1.5 Literature Research
The research on stabilizing and controlling a rotor of a magnetic bearing
system has gained momentum over the last decade. This is due to the nonlinear and
inherently unstable dynamics of the system. As the applications for active magnetic
bearing can be found widely, the importance for designing the appropriate and
efficient controller to monitor the magnetic bearings becomes vital. The following
paragraphs briefly discuss on several researches that have been done by researchers.
MBC 500 magnetic bearing system has been identified in designing a
classical controller and this was done by J. Shi and J. Revell (2002). MATLAB p-
Analysis and Synthesis toolbox was applied in system identification. Hewlett
Packard 3562A Dynamic Signal Analyzer is used to collect the experimental data
from the MBC 500 magnetic bearing system. Specifically, signal analyzer's swept
sine function is applied experimentally to determine the transfer function of a single
input single output (SISO) path through the magnetic bearing system. Next, lead
compensator is designed in real time as to stabilize the operation of the system.
P. Barney et all. (2003) introduced an active control of a magnetically
levitated spindle. In this study, an unbalanced spindle was actively centered using an
Active Magnetic Bearing (AMB). To perform this task, modeling, simulation and
test program was implemented to design the Adaptive Least Mean Square (LMS)
controller. This study involves the implementation ofLMS digital control algorithm
to maintain concentricity of an intentionally unbalanced spindle. The LMS
-
5
controller was implemented on an AMB system using a programmable digital signal
processor (DSP). The LMS system model utilized the validated SIMULINK model
as a basis with the addition of an imbalance forcing function and LMS feed forward
algorithm. Finally, the LMS controller was implemented on the MBC 500
significantly improved the concentricity of the unbalanced shaft.
P. Rebecca and P. Gordon (2003) from Michigan Technological University
did a research based on disturbance rejection control of an electromagnetic bearing
spindle. Adaptive control algorithm is applied to MBC 500 magnetic bearing
system. Adaptive control is an appealing approach for the system because the
controller can tune itself to account for an unknown periodic disturbance, such as
cutting or grinding forces, injected into the system. An adaptive controller called the
Amplitude-Phase Adaptive Control Algorithm (APACA) was designed to augment
the lead-filter compensator. The purpose of APACA is to predict and compensate
for the external disturbance. This paper proved that an adaptive control algorithm
can be applied to an Active Magnetic Bearing (AMB) system with a periodic
disturbance applied to the rotor and resulting in minimal motion of the spindle.
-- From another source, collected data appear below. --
-- ==== Sys2Proof/Laws/Finishing.lean ====
section
/-! SUPPORT. What finishing and taking a request leave (R94, R107 to R109): the model's operations are the field by field
descriptions of Safety.lean, and what they reach. -/

namespace Sys2Proof.Machine

/-- The exchange of an object goes to a node exactly for a COMMAND whose Node is not 31 (R90). -/
theorem ObjConfig.exchangeKind_command (c : ObjConfig) :
    c.exchangeKind = .command ↔ c.kind = .command ∧ c.node ≠ 31 := by
  unfold ObjConfig.exchangeKind
  cases c.kind <;> simp

/-- A broadcast is a COMMAND whose Node is 31 (R90). -/
theorem ObjConfig.exchangeKind_broadcast (c : ObjConfig) :
    c.exchangeKind = .broadcast ↔ c.kind = .command ∧ c.node = 31 := by
  unfold ObjConfig.exchangeKind
  cases c.kind <;> simp

/-- A POLL exchange is a POLL object's (R90). -/
theorem ObjConfig.exchangeKind_poll (c : ObjConfig) : c.exchangeKind = .poll ↔ c.kind = .poll := by
  unfold ObjConfig.exchangeKind
  cases c.kind <;> simp
  split <;> simp

/-- What a push leaves in the queue, the lost count and QUEUE_LOST; nothing else moves (R153). -/
theorem State.pushCompletion_eq (s : State) (r : Completion) :
    s.pushCompletion r = { s with
      queue := if s.queue.length < 32 then s.queue ++ [r] else s.queue
      lost := if s.queue.length < 32 then s.lost else if s.lost = 255 then 255 else s.lost + 1
      flags := { s.flags with queueLost := s.flags.queueLost || decide (32 ≤ s.queue.length) } } := by
  unfold State.pushCompletion
  have hc : Config.queueCapacity = 32 := rfl
  rw [hc]
  by_cases h : s.queue.length < 32
  · have h2 : ¬ 32 ≤ s.queue.length := by omega
    simp [h, h2]
  · have h2 : 32 ≤ s.queue.length := by omega
    have h3 : satInc s.lost = if s.lost = 255 then 255 else s.lost + 1 := by
      unfold satInc; split <;> simp_all
    simp [h, h2, h3]

theorem State.setObject_setObject (s : State) (n : Fin 32) (o p : MsgObject) :
    (s.setObject n o).setObject n p = s.setObject n p := by
  simp [State.setObject]

theorem State.ofFn_nodeRecord (s : State) : Vector.ofFn (fun i : Fin 30 => s.nodeRecord i) = s.nodes := by
  apply Vector.ext
  intro i hi
  simp [State.nodeRecord]

/-- Changing the record of an address, record by record (R138, R144). -/
theorem State.modifyNode_eq (s : State) (a : BitVec 5) (f : NodeRecord → NodeRecord) :
    s.modifyNode a f = { s with
      nodes := Vector.ofFn (fun i : Fin 30 => if i.val + 1 = a.toNat then f (s.nodeRecord i) else s.nodeRecord i) } := by
  unfold State.modifyNode
  split
  · rename_i h
    have : ∀ i : Fin 30, i.val + 1 ≠ a.toNat := fun i e => by rw [nodeIndex_eq_some.mpr e] at h; cases h
    simp [this, State.ofFn_nodeRecord]
  · rename_i i h
    have hi := nodeIndex_eq_some.mp h
    have : s.nodes.set i.val (f (s.nodeRecord i)) i.isLt =
        Vector.ofFn (fun i : Fin 30 => if i.val + 1 = a.toNat then f (s.nodeRecord i) else s.nodeRecord i) := by
      apply Vector.ext
      intro j hj
      by_cases e : i.val = j
      · subst e; simp [hi, State.nodeRecord]
      · have : j + 1 ≠ a.toNat := by omega
        simp [e, this, State.nodeRecord]
    simp only [State.setNode, this]

/-! ### Fields that pushCompletion leaves -/

@[simp] theorem State.pushCompletion_port (s : State) (r : Completion) : (s.pushCompletion r).port = s.port := by
  unfold State.pushCompletion; split <;> rfl
@[simp] theorem State.pushCompletion_lineTime (s : State) (r : Completion) : (s.pushCompletion r).lineTime = s.lineTime := by
  unfold State.pushCompletion; split <;> rfl
@[simp] theorem State.pushCompletion_config (s : State) (r : Completion) : (s.pushCompletion r).config = s.config := by
  unfold State.pushCompletion; split <;> rfl
@[simp] theorem State.pushCompletion_bankA (s : State) (r : Completion) : (s.pushCompletion r).bankA = s.bankA := by
  unfold State.pushCompletion; split <;> rfl
@[simp] theorem State.pushCompletion_bankB (s : State) (r : Completion) : (s.pushCompletion r).bankB = s.bankB := by
  unfold State.pushCompletion; split <;> rfl
@[simp] theorem State.pushCompletion_activeBank (s : State) (r : Completion) : (s.pushCompletion r).activeBank = s.activeBank := by
  unfold State.pushCompletion; split <;> rfl
@[simp] theorem State.pushCompletion_figures (s : State) (r : Completion) : (s.pushCompletion r).figures = s.figures := by
  unfold State.pushCompletion; split <;> rfl
@[simp] theorem State.pushCompletion_sw (s : State) (r : Completion) : (s.pushCompletion r).sw = s.sw := by
  unfold State.pushCompletion; split <;> rfl
@[simp] theorem State.pushCompletion_sched (s : State) (r : Completion) : (s.pushCompletion r).sched = s.sched := by
  unfold State.pushCompletion; split <;> rfl
@[simp] theorem State.pushCompletion_cycle (s : State) (r : Completion) : (s.pushCompletion r).cycle = s.cycle := by
  unfold State.pushCompletion; split <;> rfl
@[simp] theorem State.pushCompletion_objects (s : State) (r : Completion) : (s.pushCompletion r).objects = s.objects := by
  unfold State.pushCompletion; split <;> rfl
@[simp] theorem State.pushCompletion_slot (s : State) (r : Completion) : (s.pushCompletion r).slot = s.slot := by
  unfold State.pushCompletion; split <;> rfl
@[simp] theorem State.pushCompletion_supersede (s : State) (r : Completion) : (s.pushCompletion r).supersede = s.supersede := by
  unfold State.pushCompletion; split <;> rfl
@[simp] theorem State.pushCompletion_engine (s : State) (r : Completion) : (s.pushCompletion r).engine = s.engine := by
  unfold State.pushCompletion; split <;> rfl
@[simp] theorem State.pushCompletion_nodes (s : State) (r : Completion) : (s.pushCompletion r).nodes = s.nodes := by
  unfold State.pushCompletion; split <;> rfl
@[simp] theorem State.pushCompletion_enables (s : State) (r : Completion) : (s.pushCompletion r).enables = s.enables := by
  unfold State.pushCompletion; split <;> rfl
@[simp] theorem State.pushCompletion_pending (s : State) (r : Completion) : (s.pushCompletion r).pending = s.pending := by
  unfold State.pushCompletion; split <;> rfl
By
then, the position of the rotor can be stabilized.
It was followed by the research of Y. H. John (1995). He introduced a fuzzy
logic approaches to improve on dual acting magnetic bearing. The idea is to adjust the
linear controller signal in such a way that nonlinear effects are better compensated. The
relationships of attractive force to the electromagnet currents and air gap are described
and compensated using fuzzy principles. The fuzzy controller described in this section
was designed in two steps. First, fuzzy descriptions of the various operating points
which describe the antecedents and possible control adjustments as the consequents in
the fuzzy control rules are computed. Second, a set of rules for control adjustments was
derived. The fuzzy rule outputs are composed using the max-min composition, and a
crisp value of an adjustment parameter was derived using the centroid method. The
design objective was to cancel the relationship of attractive force with respect to air gap
dimension. Finally, a fuzzy controller which is able to adjust a winding current and
controlling a magnetic bearing system is designed successfully.